Critiques filtrées sur 5 étoiles  
En guise de prologue, l'auteur nous livre des noms « ce sont ces noms que je veux dire, ne serait-ce qu'une fois, pour les appeler, pour mémoire, puis les oublier. »

Puis commence le récit avec les deux branches de la famille Fersen qui descendent de l'ancêtre Axel Fersen qui a débarqué en 1796 : la branche « noble », celle qui a réussi et occupait la propriété « Alma » à laquelle appartient Jérémie, de l'autre celle dont on a un peu honte qui était dans une maison miteuse (une cabane au fond du jardin !) masquée par un rideau d'arbres, à laquelle appartient Dominique, alias Dodo.

L'auteur a choisi d'alterner les deux histoires, comme un chant à deux voix, chacun des deux personnages étant à la poursuite d'une quête.

Dodo, défiguré par la maladie qui l'a bouffé, qui n'a pas de nez, de paupières, de lèvres, ne dort jamais, et peut lécher son oeil avec sa langue, qui vit de façon misérable, se fait souvent agresser et finit par quitter le pays pour rejoindre la France, terre de son ancêtre.
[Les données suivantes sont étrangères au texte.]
-- ==== Sys2Proof/Machine/State.lean ====
section
/-! DEFINITION. The state of the system as plain data (R20): memory, the engine's interface state, the tile workers in flight, and the model's own three fields
(the configuration record it carries, the agenda of outside events and scheduling choices, the count of discarded latches). -/

namespace Sys2Proof.Machine

/-- Memory as the list of its bytes that are not zero, by rising address (`Memory.wf` of Ops.lean).
An address that is not listed reads as 0x00: DESIGN CHOICE, unsafe (log entry 1). -/
abbrev Memory := List Host.Cell

/-- `PHASE` (R24). The value 3 is never taken, so it has no constructor. -/
inductive Phase where
  | idle
  | validate
  | compute
  deriving DecidableEq, Repr

/-- The two bits of `PHASE` (R24). -/
def Phase.bits : Phase → BitVec 2
  | .idle => 0
  | .validate => 1
  | .compute => 2

/-- `stage` of a tile worker (R26). -/
inductive Stage where
  | pending
  | accum
  | stored
  deriving DecidableEq, Repr

/-- One entry of a worker's accumulator file: `acc[i][j]` (R27). `written` says that its element of C has been written,
which the store step needs when its element writes come one at a time (R114). -/
structure AccEntry where
  i : Nat
  j : Nat
  val : Word
  written : Bool
  deriving DecidableEq, Repr

/-- A tile worker (R26): its tile, its stage, the contraction counter, the accumulator file (R27; empty while no entry is initialised)
and the scale latches (R28; `sA` holds `sA[i]` at position i, empty while not loaded). -/
structure Worker where
  ti : Nat
  tj : Nat
  stage : Stage
  k : Nat
  acc : List AccEntry
  sA : List Word
  sB : List Word
  deriving DecidableEq, Repr

/-- What happens next: an act of the host or of the reset input, or the choice of which agent of the engine takes the next step (R36).
The spec leaves the schedule free (R60, R117), so the agenda, plain data, may hold any. -/
inductive Event where
  /-- the host calls the engine with a descriptor, and the whole command is one step (R100, R117) -/
  | command (d : Desc)
  /-- the host presents a descriptor on the command port, and the step is the issue alone (R101) -/
  | issue (d : Desc)
  /-- the sequencer is chosen: validation or completion, when enabled (R102, R118) -/
  | sequencer
  /-- the worker at this position of the worker set is chosen: start, accumulate or store (R111, R112, R114) -/
  | worker (w : Nat)
  /-- the worker at position `w` writes the one element of C at position `e` of its accumulator file (the finer store of R114, R60) -/
  | storeElement (w e : Nat)
  /-- the reset input (R215) -/
  | reset
  /-- the host writes one byte of memory (R36) -/
  | hostWrite (addr : BitVec 64) (v : Byte)
  /-- the host writes `STATUS`, which is ignored (R25) -/
  | hostWriteStatus (v : BitVec 32)
  deriving DecidableEq, Repr

/-- The state of the system. -/
structure State where
  /-- the configuration record (R8); the model carries it here, no step changes it (log entry 2) -/
  cfg : Config
  /-- `Mem` (R29, R40) -/
  mem : Memory
  /-- the `CMD` latch, 1024 bits (R23) -/
  cmd : Desc
  /-- `PHASE` (R24) -/
  phase : Phase
  /-- `STATUS.CODE` (R25) -/
  code : BitVec 8
  /-- `STATUS.DONE` (R25); `STATUS.BUSY` is a view of `phase`, see `State.status` in Flags.lean -/
  doneBit : Bool
  /-- the `SHAPE` latch (R35) -/
  shape : Shape
  /-- the worker set `W` (R26), empty outside COMPUTE -/
  workers : List Worker
  /-- the model's own: what happens next (log entry 3) -/
  agenda : List Event
  /-- the model's own: how many times `SHAPE` has been discarded (log entry 6) -/
  discards : Nat
  deriving DecidableEq, Repr

/-- Why the machine stops with a fault. Neither can happen in a state that a run from reset reaches (Safety.lean, `State.Inv`). -/
inductive Fault where
  /-- A worker's accumulate step reads a scale latch that was never loaded (R28, R34, U8: a read of an element that has no value faults). Raised by `accumulateStep`. Safe. -/
  | unloadedScaleLatch
  /-- A worker would access an address of 2^64 or more, which does not exist (R40). Raised by `workerStep` and `storeElementStep`. Safe. -/
  | outsideAddressSpace
  deriving DecidableEq, Repr

/-- Why the model gives a step no meaning. -/
inductive Refusal where
  /-- The instruction has no meaning yet. Raised by no arm of this model. Safe. -/
  | notModelled (mnemonic : String)
  /-- A byte that a command or the host would access is not plain memory (R57, R68, D26, U4). Raised by `launch` and `hostWriteStep`. Safe. -/
  | notPlainMemory
  /-- The host writes a byte of an input buffer while the command runs (R56, H-1, U3). Raised by `hostWriteStep`. Safe. -/
  | hostWroteInput
  /-- The host writes a byte of C while the command runs (R224, H-3, U6). Raised by `hostWriteStep`. Safe. -/
  | hostWroteOutput
  deriving DecidableEq, Repr

/-- What every step of the model answers. -/
abbrev Result := Host.Outcome State Fault Refusal

/-- The descriptor whose 1024 bits are zero: what `CMD` holds at reset. DESIGN CHOICE, the spec gives no value (log entry 4). -/
def zeroDesc : Desc :=
  let z : SubDesc := ⟨0, 0, 0, 0⟩
  ⟨0, 0, z, z, z, z, z⟩

/-- The state right after reset (R34, R215): PHASE = IDLE, STATUS = 0, no workers.
`CMD` and `SHAPE` are zero by DESIGN CHOICE (log entry 4); memory lists nothing (log entry 1). -/
def State.reset : State where
  cfg := Config.reset
  mem := []
  cmd := zeroDesc
  phase := .idle
  code := 0
  doneBit := false
  shape := ⟨0, 0, 0⟩
  workers := []
  agenda := []
  discards := 0

end Sys2Proof.Machine
end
Dodo qui trouve refuge dans les cimetières, et recouvre à la craie le nom de ses parents pour perpétuer leur souvenir. Ce « clochard merveilleux » s'exprime toujours au présent : « la littérature ne parle pas du passé ni du futur, elle parle du présent dans laquelle elle est écrite » a confié l'auteur…

Jérémie, dont le père a quitté l'île et n'y est jamais retourné, ne conservant qu'une pierre gésier de dodo, qui lui sert de rappel, de fétiche, et qui va retourner à Maurice pour rechercher les traces de sa famille.
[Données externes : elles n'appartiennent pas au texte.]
-- ==== Sys2Proof/Laws/Decode.lean ====
section
/-! SUPPORT. The laws of the command encoding's building blocks. -/

namespace Sys2Proof

@[simp] theorem leBytes_length (n v : Nat) : (leBytes n v).length = n := by
  induction n generalizing v with
  | zero => rfl
  | succ n ih => simp [leBytes, ih]

/-- Reading a little-endian field looks at the bytes from its offset on. -/
theorem leNat_append_left (pre bs : List Byte) (n : Nat) : leNat (pre ++ bs) pre.length n = leNat bs 0 n := by
  have key : ∀ off, leNat (pre ++ bs) (pre.length + off) n = leNat bs off n := by
    induction n with
    | zero => intro off; rfl
    | succ n ih =>
      intro off
      simp only [leNat, Nat.add_assoc, ih (off + 1)]
      congr 2
      rw [List.getD_eq_getElem?_getD, List.getD_eq_getElem?_getD, List.getElem?_append_right (by omega), Nat.add_sub_cancel_left]
  simpa using key 0

/-- The number in the bytes that were made from it (R10). -/
theorem leNat_leBytes (n v : Nat) (post : List Byte) : leNat (leBytes n v ++ post) 0 n = v % 256 ^ n := by
  induction n generalizing v with
  | zero => simp [leNat, Nat.mod_one]
  | succ n ih =>
    have hshift : leNat (BitVec.ofNat 8 v :: (leBytes n (v / 256) ++ post)) 1 n = leNat (leBytes n (v / 256) ++ post) 0 n :=
      leNat_append_left [BitVec.ofNat 8 v] _ n
    simp only [leBytes, List.cons_append, leNat, Nat.zero_add, hshift, ih]
    rw [Nat.pow_succ', Nat.mod_mul]
    simp

@[simp] theorem SubDesc.toBytes_length (x : SubDesc) : x.toBytes.length = 24 := by simp [SubDesc.toBytes]

@[simp] theorem Desc.toBytes_length (d : Desc) : d.toBytes.length = 128 := by simp [Desc.toBytes]

/-- An operand that fits its fields is read back from its sub-descriptor (R72, R73). -/
theorem BufArg.sub_args {b : BufArg} (h : b.wf = true) : b.sub.args = b := by
  simp only [BufArg.wf, Bool.and_eq_true, decide_eq_true_eq] at h
  obtain ⟨⟨⟨h1, h2⟩, h3⟩, h4⟩ := h
  obtain ⟨base, dim0, dim1, nbytes⟩ := b
  simp only [BufArg.sub, SubDesc.args, BitVec.toNat_ofNat, BufArg.mk.injEq]
  exact ⟨Nat.mod_eq_of_lt h1, Nat.mod_eq_of_lt h2, Nat.mod_eq_of_lt h3, Nat.mod_eq_of_lt h4⟩

/-- The operands of an encoded well-formed command (R73, R79). -/
theorem encode_args {x : Args} (h : x.wf = true) : (encode (.gemm x)).args = x := by
  simp only [Args.wf, Bool.and_eq_true] at h
  obtain ⟨⟨⟨⟨ha, hb⟩, has⟩, hbs⟩, hc⟩ := h
  obtain ⟨a, b, as', bs', c⟩ := x
  simp [encode, Desc.args, BufArg.sub_args ha, BufArg.sub_args hb, BufArg.sub_args has, BufArg.sub_args hbs, BufArg.sub_args hc]

end Sys2Proof
end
« Mon père était émigré, on dit maintenant de la « diaspora » – c'est un mot que je ne lui ai jamais entendu prononcer, pas plus que le mot « exil ». Il n'en parlait pas, même s'il était imprégné de la plus profonde nostalgie pour son pays natal. Ses regrets, il ne les disait pas avec des mots. Il les extériorisait par des gestes, par des manies, par des fétiches. » P 32

Se croiseront ils ?

J.M.G. le Clézio nous raconte la quête initiatique de Jérémie (qui lui ressemble beaucoup ?) à la recherche des secrets de famille, de la terre perdue, de l'exil mais surtout de la culpabilité qui peut tourmenter les descendants des esclavagistes, ces êtres qu'on arrachait à leur terre pour les embarquer sur des bateaux et qu'on tuait à la tâche. Ils n'auront pour identité qu'un prénom et le nom du bateau qui les a amenés… traités comme des sous-humains, parfois enfermés dans un puits sans fond dont ils ne pouvaient s'échapper et sur les murs duquel, on peut encore voir les traces des ongles, dans un effort inutile pour s'échapper ; par souci de cruauté, on leur laissait voir le ciel…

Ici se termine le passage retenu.